New but necessarily improved

One of the major arguments that Big Pharma and its apologists make against any attempt to lower the sky-high prices Americans pay for medication is that doing so would stifle innovation. While it is true that many new drugs introduced in recent years have helped extend life, it is also true that many have been of marginal benefit at best. One example is the recent flurry of “check-point inhibitors” that have been tested against a variety of cancers. There are now six checkpoint inhibitors on the market and more on the way. The Cancer Research Institute estimated recently that some 2,250 clinical trials are underway testing this class of drugs. Unfortunately, many of these trials duplicate each other, and three recent studies looked at the use of these drugs against multiple myeloma. All three showed no benefit. Did we really need to put so many patients through these trials? Could not the investigators have waited for preliminary results from one before starting another trial?
Many cancer drugs are approved by the FDA based on “statistically significant” improvement in life span even if the extension is measured in weeks and comes at the price of nasty side effects. Still others are approved based on so-called “surrogate end-points:” tumor shrinkage or lab test improvement, even if they have not shown any improvement in lifespan. We really need pharmaceutical companies to be looking for drugs that give meaningful extension of life without horrid side effects rather than developing yet another “me-too” drug that will probably be able to obtain FDA approval and then be marketed at high price.

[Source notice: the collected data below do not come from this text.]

@[simp] theorem State.setDie_focus (s : State) (c : Nat) (k : Die) : (s.setDie c k).focus = s.focus := rfl
@[simp] theorem State.setDie_cores (s : State) (c : Nat) (k : Die) : (s.setDie c k).cores = s.cores := rfl
@[simp] theorem State.setDie_clusters (s : State) (c : Nat) (k : Die) : (s.setDie c k).clusters = s.clusters := rfl
@[simp] theorem State.setDie_pcs (s : State) (c : Nat) (k : Die) : (s.setDie c k).pcs = s.pcs := rfl
@[simp] theorem State.setDie_dram (s : State) (c : Nat) (k : Die) : (s.setDie c k).dram = s.dram := rfl
@[simp] theorem State.setDie_hostMem (s : State) (c : Nat) (k : Die) : (s.setDie c k).hostMem = s.hostMem := rfl
@[simp] theorem State.setDie_remote (s : State) (c : Nat) (k : Die) : (s.setDie c k).remote = s.remote := rfl
@[simp] theorem State.setDie_remoteLines (s : State) (c : Nat) (k : Die) : (s.setDie c k).remoteLines = s.remoteLines := rfl
@[simp] theorem State.setDie_remoteFaults (s : State) (c : Nat) (k : Die) : (s.setDie c k).remoteFaults = s.remoteFaults := rfl
@[simp] theorem State.setDie_contributions (s : State) (c : Nat) (k : Die) : (s.setDie c k).contributions = s.contributions := rfl
@[simp] theorem State.setDie_stores (s : State) (c : Nat) (k : Die) : (s.setDie c k).stores = s.stores := rfl
@[simp] theorem State.setDie_host (s : State) (c : Nat) (k : Die) : (s.setDie c k).host = s.host := rfl
@[simp] theorem State.setDie_sirxon (s : State) (c : Nat) (k : Die) : (s.setDie c k).sirxon = s.sirxon := rfl
@[simp] theorem State.setDie_nets (s : State) (c : Nat) (k : Die) : (s.setDie c k).nets = s.nets := rfl
@[simp] theorem State.setDie_cycle (s : State) (c : Nat) (k : Die) : (s.setDie c k).cycle = s.cycle := rfl
@[simp] theorem State.setDie_stamp (s : State) (c : Nat) (k : Die) : (s.setDie c k).stamp = s.stamp := rfl
@[simp] theorem State.setDie_agenda (s : State) (c : Nat) (k : Die) : (s.setDie c k).agenda = s.agenda := rfl
@[simp] theorem State.setDie_free (s : State) (c : Nat) (k : Die) : (s.setDie c k).free = s.free := rfl
@[simp] theorem State.setDie_core (s : State) (c : Nat) (k : Die) (n : Nat) : (s.setDie c k).core n = s.core n := rfl
@[simp] theorem State.setDie_cluster (s : State) (c : Nat) (k : Die) (n : Nat) : (s.setDie c k).cluster n = s.cluster n := rfl
@[simp] theorem State.setDie_pcAt (s : State) (c : Nat) (k : Die) (n : Nat) : (s.setDie c k).pcAt n = s.pcAt n := rfl
@[simp] theorem State.setDie_seq (s : State) (c : Nat) (k : Die) (w : SeqId) : (s.setDie c k).seq w = s.seq w := rfl

@[simp] theorem State.setPcAt_focus (s : State) (c : Nat) (k : Pc) : (s.setPcAt c k).focus = s.focus := rfl
@[simp] theorem State.setPcAt_cores (s : State) (c : Nat) (k : Pc) : (s.setPcAt c k).cores = s.cores := rfl
@[simp] theorem State.setPcAt_clusters (s : State) (c : Nat) (k : Pc) : (s.setPcAt c k).clusters = s.clusters := rfl
@[simp] theorem State.setPcAt_dies (s : State) (c : Nat) (k : Pc) : (s.setPcAt c k).dies = s.dies := rfl
@[simp] theorem State.setPcAt_dram (s : State) (c : Nat) (k : Pc) : (s.setPcAt c k).dram = s.dram := rfl
@[simp] theorem State.setPcAt_hostMem (s : State) (c : Nat) (k : Pc) : (s.setPcAt c k).hostMem = s.hostMem := rfl
@[simp] theorem State.setPcAt_remote (s : State) (c : Nat) (k : Pc) : (s.setPcAt c k).remote = s.remote := rfl
@[simp] theorem State.setPcAt_remoteLines (s : State) (c : Nat) (k : Pc) : (s.setPcAt c k).remoteLines = s.remoteLines := rfl
@[simp] theorem State.setPcAt_remoteFaults (s : State) (c : Nat) (k : Pc) : (s.setPcAt c k).remoteFaults = s.remoteFaults := rfl
@[simp] theorem State.setPcAt_contributions (s : State) (c : Nat) (k : Pc) : (s.setPcAt c k).contributions = s.contributions := rfl
@[simp] theorem State.setPcAt_stores (s : State) (c : Nat) (k : Pc) : (s.setPcAt c k).stores = s.stores := rfl
@[simp] theorem State.setPcAt_host (s : State) (c : Nat) (k : Pc) : (s.setPcAt c k).host = s.host := rfl
@[simp] theorem State.setPcAt_sirxon (s : State) (c : Nat) (k : Pc) : (s.setPcAt c k).sirxon = s.sirxon := rfl
@[simp] theorem State.setPcAt_nets (s : State) (c : Nat) (k : Pc) : (s.setPcAt c k).nets = s.nets := rfl
@[simp] theorem State.setPcAt_cycle (s : State) (c : Nat) (k : Pc) : (s.setPcAt c k).cycle = s.cycle := rfl
@[simp] theorem State.setPcAt_stamp (s : State) (c : Nat) (k : Pc) : (s.setPcAt c k).stamp = s.stamp := rfl
@[simp] theorem State.setPcAt_agenda (s : State) (c : Nat) (k : Pc) : (s.setPcAt c k).agenda = s.agenda := rfl
@[simp] theorem State.setPcAt_free (s : State) (c : Nat) (k : Pc) : (s.setPcAt c k).free = s.free := rfl
@[simp] theorem State.setPcAt_core (s : State) (c : Nat) (k : Pc) (n : Nat) : (s.setPcAt c k).core n = s.core n := rfl
@[simp] theorem State.setPcAt_cluster (s : State) (c : Nat) (k : Pc) (n : Nat) : (s.setPcAt c k).cluster n = s.cluster n := rfl
@[simp] theorem State.setPcAt_die (s : State) (c : Nat) (k : Pc) (n : Nat) : (s.setPcAt c k).die n = s.die n := rfl
@[simp] theorem State.setPcAt_seq (s : State) (c : Nat) (k : Pc) (w : SeqId) : (s.setPcAt c k).seq w = s.seq w := rfl

@[simp] theorem State.setSeq_focus (s : State) (c : SeqId) (k : Seq) : (s.setSeq c k).focus = s.focus := rfl
@[simp] theorem State.setSeq_clusters (s : State) (c : SeqId) (k : Seq) : (s.setSeq c k).clusters = s.clusters := rfl
@[simp] theorem State.setSeq_dies (s : State) (c : SeqId) (k : Seq) : (s.setSeq c k).dies = s.dies := rfl
@[simp] theorem State.setSeq_pcs (s : State) (c : SeqId) (k : Seq) : (s.setSeq c k).pcs = s.pcs := rfl
@[simp] theorem State.setSeq_dram (s : State) (c : SeqId) (k : Seq) : (s.setSeq c k).dram = s.dram := rfl
@[simp] theorem State.setSeq_hostMem (s : State) (c : SeqId) (k : Seq) : (s.setSeq c k).hostMem = s.hostMem := rfl
@[simp] theorem State.setSeq_remote (s : State) (c : SeqId) (k : Seq) : (s.setSeq c k).remote = s.remote := rfl
@[simp] theorem State.setSeq_remoteLines (s : State) (c : SeqId) (k : Seq) : (s.setSeq c k).remoteLines = s.remoteLines := rfl
@[simp] theorem State.setSeq_remoteFaults (s : State) (c : SeqId) (k : Seq) : (s.setSeq c k).remoteFaults = s.remoteFaults := rfl
@[simp] theorem State.setSeq_contributions (s : State) (c : SeqId) (k : Seq) : (s.setSeq c k).contributions = s.contributions := rfl
@[simp] theorem State.setSeq_stores (s : State) (c : SeqId) (k : Seq) : (s.setSeq c k).stores = s.stores := rfl
@[simp] theorem State.setSeq_host (s : State) (c : SeqId) (k : Seq) : (s.setSeq c k).host = s.host := rfl
@[simp] theorem State.setSeq_sirxon (s : State) (c : SeqId) (k : Seq) : (s.setSeq c k).sirxon = s.sirxon := rfl
@[simp] theorem State.setSeq_nets (s : State) (c : SeqId) (k : Seq) : (s.setSeq c k).nets = s.nets := rfl
@[simp] theorem State.setSeq_cycle (s : State) (c : SeqId) (k : Seq) : (s.setSeq c k).cycle = s.cycle := rfl
@[simp] theorem State.setSeq_stamp (s : State) (c : SeqId) (k : Seq) : (s.setSeq c k).stamp = s.stamp := rfl
@[simp] theorem State.setSeq_agenda (s : State) (c : SeqId) (k : Seq) : (s.setSeq c k).agenda = s.agenda := rfl
@[simp] theorem State.setSeq_free (s : State) (c : SeqId) (k : Seq) : (s.setSeq c k).free = s.free := rfl
@[simp] theorem State.setSeq_cluster (s : State) (c : SeqId) (k : Seq) (n : Nat) : (s.setSeq c k).cluster n = s.cluster n := rfl
@[simp] theorem State.setSeq_die (s : State) (c : SeqId) (k : Seq) (n : Nat) : (s.setSeq c k).die n = s.die n := rfl
@[simp] theorem State.setSeq_pcAt (s : State) (c : SeqId) (k : Seq) (n : Nat) : (s.setSeq c k).pcAt n = s.pcAt n := rfl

Another way drugs can get FDA approval without offering much benefit is by showing “non-inferiority” compared to a treatment already approved. Do patients really want to be offered a drug that “is probably not much worse” than another? A recent study published in JAMA Network Open at the end of August 2019 looked at 74 such trials of cancer drugs. While 61% could justify their use by offering convenience (such as oral rather than IV use) along with similar survival, 39% offered no obvious reason to choose the new drug over an old one - but did come at higher cost. The majority of trials showing non-inferiority without any justification for caring if the new drug was probably as good were industry-sponsored.
To regain our trust, the pharmaceutical companies need to show they are concentrating on developing truly innovative drugs that make a difference in patients’ lives and not just pushing out high-priced drugs that do little to improve quality or quantity of life but do add to our already staggering financial burden.